Guessing an Initial Model

Next we guess an initial value for \(\theta\), our model parameters (with component \(\theta_0\) as the intercept and \(\theta_1\) as the slope). Because it is a random guess, it is initially very unlikely to be a good model of course.
In [4]:
initial_theta = random.sample(2)
plot(points[:,0], points[:,1], '.')
plot(linspace(-2, 2), initial_theta[0] + initial_theta[1] * linspace(-2, 2), 
     'r-', label='initial guess', linewidth=2)
legend();

Training to Get Better

We train the parameters of the model by minimizing its error function, the mean squared error
\[MSE = \frac{1}{n}\sum_{i=1}^n (h_{\theta}(x^{(i)}) - y^{(i)})^2\]
where \(h_{\theta}(x) = \theta_0 + \theta_1 x\), i.e. the value that the model associates to \(x\), given the current state of \(\theta\). The interpretation of this function is very intuitive: it's the average discrepancy between what our model says (\(h\)) and the training data (\(y\)). The better our model becomes, the lower this function should be. There are many ways to perform this minimization (including a closed-form solution which directly yields the answer, but is a little harder to derive), but here we will use a technique called batch gradient descent. The idea is to compute the derivative of the error function (or gradient) with respect to \(\theta\), and iteratively take a step in the direction of steepest descent, i.e. where its value is lowered the most. The derivative of the error function is
\[\frac{\partial MSE}{\partial \theta_j} = (h_{\theta}(x) - y) \cdot x_j\]
Note that the error derivative is defined in terms of the components of \(\theta\), of which there are two (the slope and intercept), while \(x\) is a scalar.
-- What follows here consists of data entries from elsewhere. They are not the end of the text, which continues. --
/-! ### Commands in the part -/

/-- An outstanding command (R31, R36, R100). -/
structure Cmd where
  inst : Nat
  tag : Nat
  op : Nat                  -- the opcode as sent
  flags : Nat := 0
  params : Bytes := []
  ctx : Ctx
  seq : Nat := 0
  pos : Nat := 0
  prio : Nat := 0
  ordered : Bool := false
  pad : Bool := false
  modes : Nat := 0          -- the mode word in force at admission (R54)
  runAt : RunState := .operational   -- the package run state at admission (R49)
  hardOrder : Nat := 2      -- HARD_ORDER at admission (R62)
  leafBlock : Nat := 64     -- LEAF_BLOCK at admission (R62)
  shares : Shares := {}     -- shares in force at admission (R418)
  field : Option Nat := none    -- executing field; none when Headland carries it out (R26)
  field2 : Option Nat := none   -- the upper field of a twin pair
  twinned : Bool := false
  twinLocal : Bool := false
  weight : Nat := 1
  stage : Stage := .dispatched
  held : Bool := false
  corrected : Bool := false
  keyLoaded : Bool := false
  twinPassed : Bool := false
  pendingSent : Bool := false
  padDone : Bool := false
  xfer : Option Nat := none
  drawn : Bytes := []
  keys : List Key := []     -- the named keys as read at steps 9 and 10 (R151)
  order : Nat := 1          -- the masking order its steps run at, fixed when it has passed its checks (R178, R388)
  made : List (Nat × Nat) := []     -- place in the results and handle of each object it created
  durable : Bool := false   -- its commit made a change that survives INSTANCE_RESET (R118)
  reset : Bool := false     -- an INSTANCE_RESET has come to it past its commit point (R117)
  at0 : Nat := 0            -- time of dispatch
  number : Nat := 0         -- arrival number
  started : Bool := false   -- it holds a microcode thread (R366)
  checked : Bool := false   -- it has passed steps 7 to 12
  begun : Bool := false     -- it has started: step 13 and any key load are behind it (R180)
  aux : Nat := 0            -- what its multi-step execution waits for
  out : Nat := 0            -- how far its output is staged (R267)
  queued : Nat := 0         -- the place of its draw in the queue for Steep's pool (R302), or 0
  pipes : List (Nat × Nat) := []      -- field and number of the Thresher pipelines its message runs on (R260, R268)
  image : Bytes := []       -- the wrapped chaining state a gated field has saved (R269)
  imgPages : List (Nat × Nat) := []   -- field and number of the pages reserved for images (R252, R269)
  outPages : List (Nat × Nat) := []   -- field and number of the STAGE pages of its output
  whiskAt : Nat := 0        -- the kind of its next request of Whisk, those below it being served (R284)
  crossed : Bytes := []     -- its draw as it crosses to the upper field of a twin pair (R303)
  acres : List (Nat × Nat) := []      -- field and number of the acres on which it hashes, once it has had to wait there (R250)
  hashAt : Nat := 0         -- where the message begins that it hashes as its segments arrive (R250, R251)
  hashBlock : Nat := 0      -- the block of that hash, in bytes; 0 for a command that absorbs none of its segments
deriving DecidableEq, Repr, Inhabited

/-- An open inbound transfer (R76 to R80). -/
structure Xfer where
  inst : Nat
  id : Nat
  tag : Nat
  tlen : Nat
  got : Nat
  nextSeg : Nat
  staged : Bytes
  port : Nat
  last : Nat                -- time of the last segment
  field : Nat := 0          -- whose GDDR6 stages it: the one that held Headland (R78)
  pages : List Nat := []    -- its STAGE pages
deriving DecidableEq, Repr, Inhabited

/-! ### Ports and frames -/

/-- An SA of a host port's SecY (R94). -/
structure SecSa where
  tx : Bool
  an : Nat
  sci : Nat
  pkg : Bool
  bind : Nat
  key : Nat
  ssci : Nat
  salt : Bytes
  nextPn : Nat
  keyReg : Bytes := []      -- the SecY key register
  warned : Bool := false    -- the PN threshold event has been raised
deriving DecidableEq, Repr, Inhabited

/-- The counters of silent discards (R72, R276, R281). -/
structure Drops where
  mac : Nat := 0
  secy : Nat := 0
  addr : Nat := 0
  hcrc : Nat := 0
  type : Nat := 0
  binding : Nat := 0
  dup : Nat := 0
  segment : Nat := 0
  line : Nat := 0
  miss : Nat := 0
  sa : Nat := 0
deriving DecidableEq, Repr, Inhabited

/-- What flow control runs on a host port (R89): nothing, 802.3x pause of the whole port, or 802.1Qbb PFC. -/
inductive FlowCtl where
  | off | pause | pfc
deriving DecidableEq, Repr, Inhabited

/-- A host port (R526, R527). -/
structure Port where
  form : Option EthForm := none    -- configured form; none: no lanes
  firstLane : Nat := 0
  forced : Bool := false
  bootstrap : Bool := false
  up : Bool := false
  macsec : Bool := false           -- MACsec on, or pending
  pendingSa : Bool := false        -- R96
  sas : List SecSa := []
  flow : FlowCtl := .off           -- none on the bootstrap lane (R507)
  paused : BitVec 8 := 0           -- priorities the host pauses (R90)
  occupancy : List Nat := List.replicate 8 0   -- ingress bytes of each priority (R89)
  xoff : List Bool := List.replicate 8 false
  drops : Drops := {}
deriving DecidableEq, Repr, Inhabited

/-- A frame the part sends (R65, R67). seq counts within its instance (R85). -/
structure Frame where
  port : Nat
  dst : Nat
  tci : Option Nat
  sci : Option Nat          -- the transmit SC it leaves under
  ty : Nat
  more : Bool
  inst : Nat
  seq : Nat
  flen : Nat
  tlen : Nat
  segIdx : Nat
  xfer : Nat
  payload : Bytes
  cause : Option Nat := none   -- the port of the received frame that caused it (R96)
deriving DecidableEq, Repr, Inhabited

/-- Everything that leaves the part by a port or an output pin (log entry 9). -/
inductive Sent where
  | frame (f : Frame) (drill : Bytes)                           -- drill: its header and payload, as they leave (R67, R68)
  | packet (port : Nat) (tci : Option Nat) (bytes : Bytes)     -- INLINE traffic
  | pause (port prio : Nat) (on : Bool)                         -- PFC of a priority; 8 is 802.3x pause of the port
  | pulse (pin : Nat)                                           -- 1 µs on an MF pin
deriving DecidableEq, Repr

/-! ### Field blocks -/

/-- The health tests of a source as they run (R297). -/
structure SourceTests where
  last : Option Bool := none        -- the last raw bit
  run : Nat := 0                    -- length of the current run of identical bits
  aptBit : Bool := false            -- first bit of the current window of 1,024
  aptSeen : Nat := 0                -- bits of it so far
  aptCount : Nat := 0               -- occurrences of its first bit
  seen : Nat := 0                   -- bits of the current window of 4,096
  ones : Nat := 0
  ac : List Int := [0, 0, 0, 0]
  tail : List Bool := []            -- the last four bits of that window, latest first
deriving DecidableEq, Repr, Inhabited

/-- A noise source of a Seedbed (R295 to R297, R312). -/
structure Source where
  samples : Nat := 0
  rctFail : Nat := 0
  aptFail : Nat := 0
  ones : Nat := 0
  ac : List Int := [0, 0, 0, 0]
  drift : Nat := 0
  tests : SourceTests := {}
  half : Option Bool := none        -- the first raw bit of a pair (R296)
  bits : Nat := 0                   -- conditioned bits that have still to enter the pool
  pooled : Nat := 0                 -- its bits in the pool
deriving DecidableEq, Repr, Inhabited

/-- The limits a Seedbed runs with (R296, R297). -/
structure SeedLimits where
  cond : Nat := 1
  rct : Nat := 41
  apt : Nat := 792
  bias : Nat := 700
  ac : Nat := 600
deriving DecidableEq, Repr, Inhabited

/-- Seedbed and Steep of a field (R295 to R303). -/
structure Seedbed where
  state : SeedState := .starting
  lim : SeedLimits := {}
  fails : List Nat := []            -- times of health failures since reset
  starts : Nat := 1
  sources : List Source := [{}, {}]
  seeded : Bool := false            -- Steep is instantiated
  reqs : Nat := 0
  reseeds : Nat := 0
  since : Nat := 0                  -- when its start-up began (R299)
  pids : Bytes := []                -- personalisation string of the last instantiation
  fixed : Bool := false             -- the limits are those of an RNG_CONFIG and hold until reset (R313)
  prior : Option SeedLimits := none -- the limits in force before an RNG_CONFIG whose start-up has still to complete (R313)
deriving DecidableEq, Repr, Inhabited

/-- A leaf-stream generator (R304, R305). -/
structure LeafGen where
  running : Bool := false
  nextSeed : Bool := false
  asked : Nat := 0          -- the place of its request for a seed behind a reseed of Steep (R302), or 0
  seeded : Bool := false    -- it has had its first seed since reset
  reseeds : Nat := 0
deriving DecidableEq, Repr, Inhabited

/-- A key resident in a field's sealed slots (R136, R137). -/
structure Resident where
  index : Nat
  first : Nat := 0     -- its first slot
  slots : Nat
  used : Nat           -- order of last use
  heldBy : List (Nat × Nat) := []  -- once its key is destroyed or narrowed: the commands in flight that reserved it and still use it (R151)
  shares : Bytes × Bytes := ([], [])   -- its contents, two masking shares
deriving DecidableEq, Repr, Inhabited

/-- A modulus register (R316); all zero is invalid. -/
structure Modulus where
  q : Word24 := 0
  qinv : Word24 := 0
  mu : Word24 := 0
  r2 : Word24 := 0
deriving DecidableEq, Repr, Inhabited

/-- The fields of a fault record (R337). -/
structure FaultRec where
  mode : Bool := false
  retry : Nat := 0
  addr : Nat := 0
  pc : Nat := 0
  cause : Nat := 0
  idx : Nat := 0
deriving DecidableEq, Repr, Inhabited

/-- A furrow (R314 to R325, R331, R334, R337). -/
structure Furrow where
  s : List Word24 := List.replicate 32 0
  v : List (List Word24) := List.replicate 16 (List.replicate 8 0)
  w : List (List Word24) := List.replicate 32 (List.replicate 64 0)
  m : List (BitVec 64) := BitVec.allOnes 64 :: List.replicate 7 0
  q : List Modulus := List.replicate 4 {}
  pc : Nat := 0
  frec : FaultRec := {}
  inHandler : Bool := false
  sealedSets : List Bool := List.replicate 8 false
  tally : Word24 := 0
  o64 : List Nat := List.range 64     -- lane order of the last long SHUF (R360)
  o8 : List Nat := List.range 8
  dmem : WMem := []
  poison : List Nat := []             -- poisoned words of local data memory, rising
  seals : List Nat := []              -- sealed words (R358), rising
  dwsize : Nat := 32768
  cycles : Nat := 0
  run : Option Nat := none
  rank : Nat := 0
  atBarrier : Bool := false
  halted : Bool := false
  held : Option (Nat × SaivoFields) := none   -- the instruction whose fault is held in RECOVERY: OP and fields (R523)
  waitLeaf : Bool := false            -- an instruction waits for leaf-stream bits (R325)
  imem : List (Nat × Nat) := []       -- resident images: handle and instruction count, last run first (R330)
deriving DecidableEq, Repr, Inhabited

/-- A Winnow context in use or saved (R250 to R254), or the two of a command whose twins run on one field; id is the arrival number of its
command. -/
structure WCtx where
  id : Nat
  inst : Nat
  tag : Nat
  core : Nat
  core2 : Option Nat := none   -- the core of the second execution of a TWIN_LOCAL command
  keyed : Bool
  state : Nat := 0      -- 0 occupied, 1 waiting, 2 saving, 3 saved, 4 restoring
  idleAt : Nat := 0     -- order in which it last went idle
  page : Nat := 0       -- the page reserved for its image (R252)
  again : Bool := false -- a segment has arrived during its save
  count : Nat := 0      -- bytes absorbed
  image : Bytes := []   -- the image of its last save, as GDDR6 holds it
deriving DecidableEq, Repr, Inhabited

/-- A Caddy microcode thread (R366 to R371, R376 to R378). -/
structure Thread where
  busy : Bool := false
  inst : Nat := 0
  tag : Nat := 0
  x : List Word32 := List.replicate 32 0
  stack : List Nat := []
  zero : Bool := false
  neg : Bool := false
  gateOk : Bool := false
  atom : Bool := false        -- no boundary has come since its last word (R368)
  resting : Bool := false     -- it gives up one issue round (YIELD)
  pc : Nat := 0
  drawMade : Bool := false
  drawBuf : Bytes := []
  buf : Bytes := []
  verdict : Verdict := .none
  slots : List Nat := []      -- handles reserved, by slot reference
  sets : List Bytes := []     -- output sets of its last program, by set; empty where not selected
  made : List Nat := []       -- handles of new keys
  results : Bytes := []
  words : Nat := 0
deriving DecidableEq, Repr, Inhabited

/-- The metadata of an allocated or touched GDDR6 page (R439) and the symbol errors its codeword carries (R440). -/
structure Page where
  page : Nat
  poison : Bool := false
  strength : Nat := 1
  region : Nat := 0
  version : Nat := 0
  owner : Nat := 0
  errors : Nat := 0        -- symbols in error
  badNumber : Bool := false -- an error in a page-number symbol
  due : Bool := false      -- it must be retired (R452)
  retry : Bool := false    -- its retirement failed in Granary: the next Harrow visit calls for it again (R452)
  drop : Bool := false     -- no good spare remains: it is withdrawn when freed (R454)
deriving DecidableEq, Repr, Inhabited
The way to treat this is to consider an implicit additional input component (or "bias") corresponding to the intercept, which has a constant value of 1. The training algorithm will iteratively update \(\theta\) in proportion \(\alpha\) of the gradient (to avoid taking too large steps that would make us possibly overshoot the target), and will do so in batch, meaning that it will be accumulated over the entire training set before the update occurs
\[\theta_j := \theta_j - \alpha \sum_{i}^{n} (h_{\theta}(x^{(i)}) - y^{(i)}) \cdot x_j^{(i)}\]
As we accumulate the MSE values while the training goes, we can stop when we find that the improvement (in terms of error reduction) between two iterations is below a certain threshold.
In [5]:
def train(points, initial_theta, alpha=0.001, stop=1e-6):
    x, y = points[:,0], points[:,1]
    thetas = [initial_theta]
    errors = []
    while True:
        theta = thetas[-1].copy()
        h = theta[0] + theta[1] * x
        theta[0] -= alpha * sum(h - y) # intercept component
        theta[1] -= alpha * sum((h - y) * x)
        thetas.append(theta)
        errors.append(sum((h - y) ** 2) / len(points)) # MSE
        if len(errors) > 1 and errors[-2] - errors[-1] < stop: break
    return thetas, errors

thetas, errors = train(points, initial_theta)
best_theta = thetas[-1] # last one
print 'best_theta =', best_theta
plot(points[:,0], points[:,1], '.')
plot(linspace(-2, 2), best_theta[0] + best_theta[1] * linspace(-2, 2), 
     'g-', label='trained model', linewidth=2)
legend();
best_theta = [-0.91688322  2.46956016]

We can see that the trained \(\theta\) (slope of 2.496 and intercept of -1.04) is not so far from the original values we picked (2.5 and -1), which is a good signe. Finally, we can plot the error values, to convince ourselves that the training indeed minimized them in a consistent way.
In [6]:
xlabel('Training iterations')
ylabel('MSE')
plot(range(len(errors)), errors, 'r-')
ylim(0);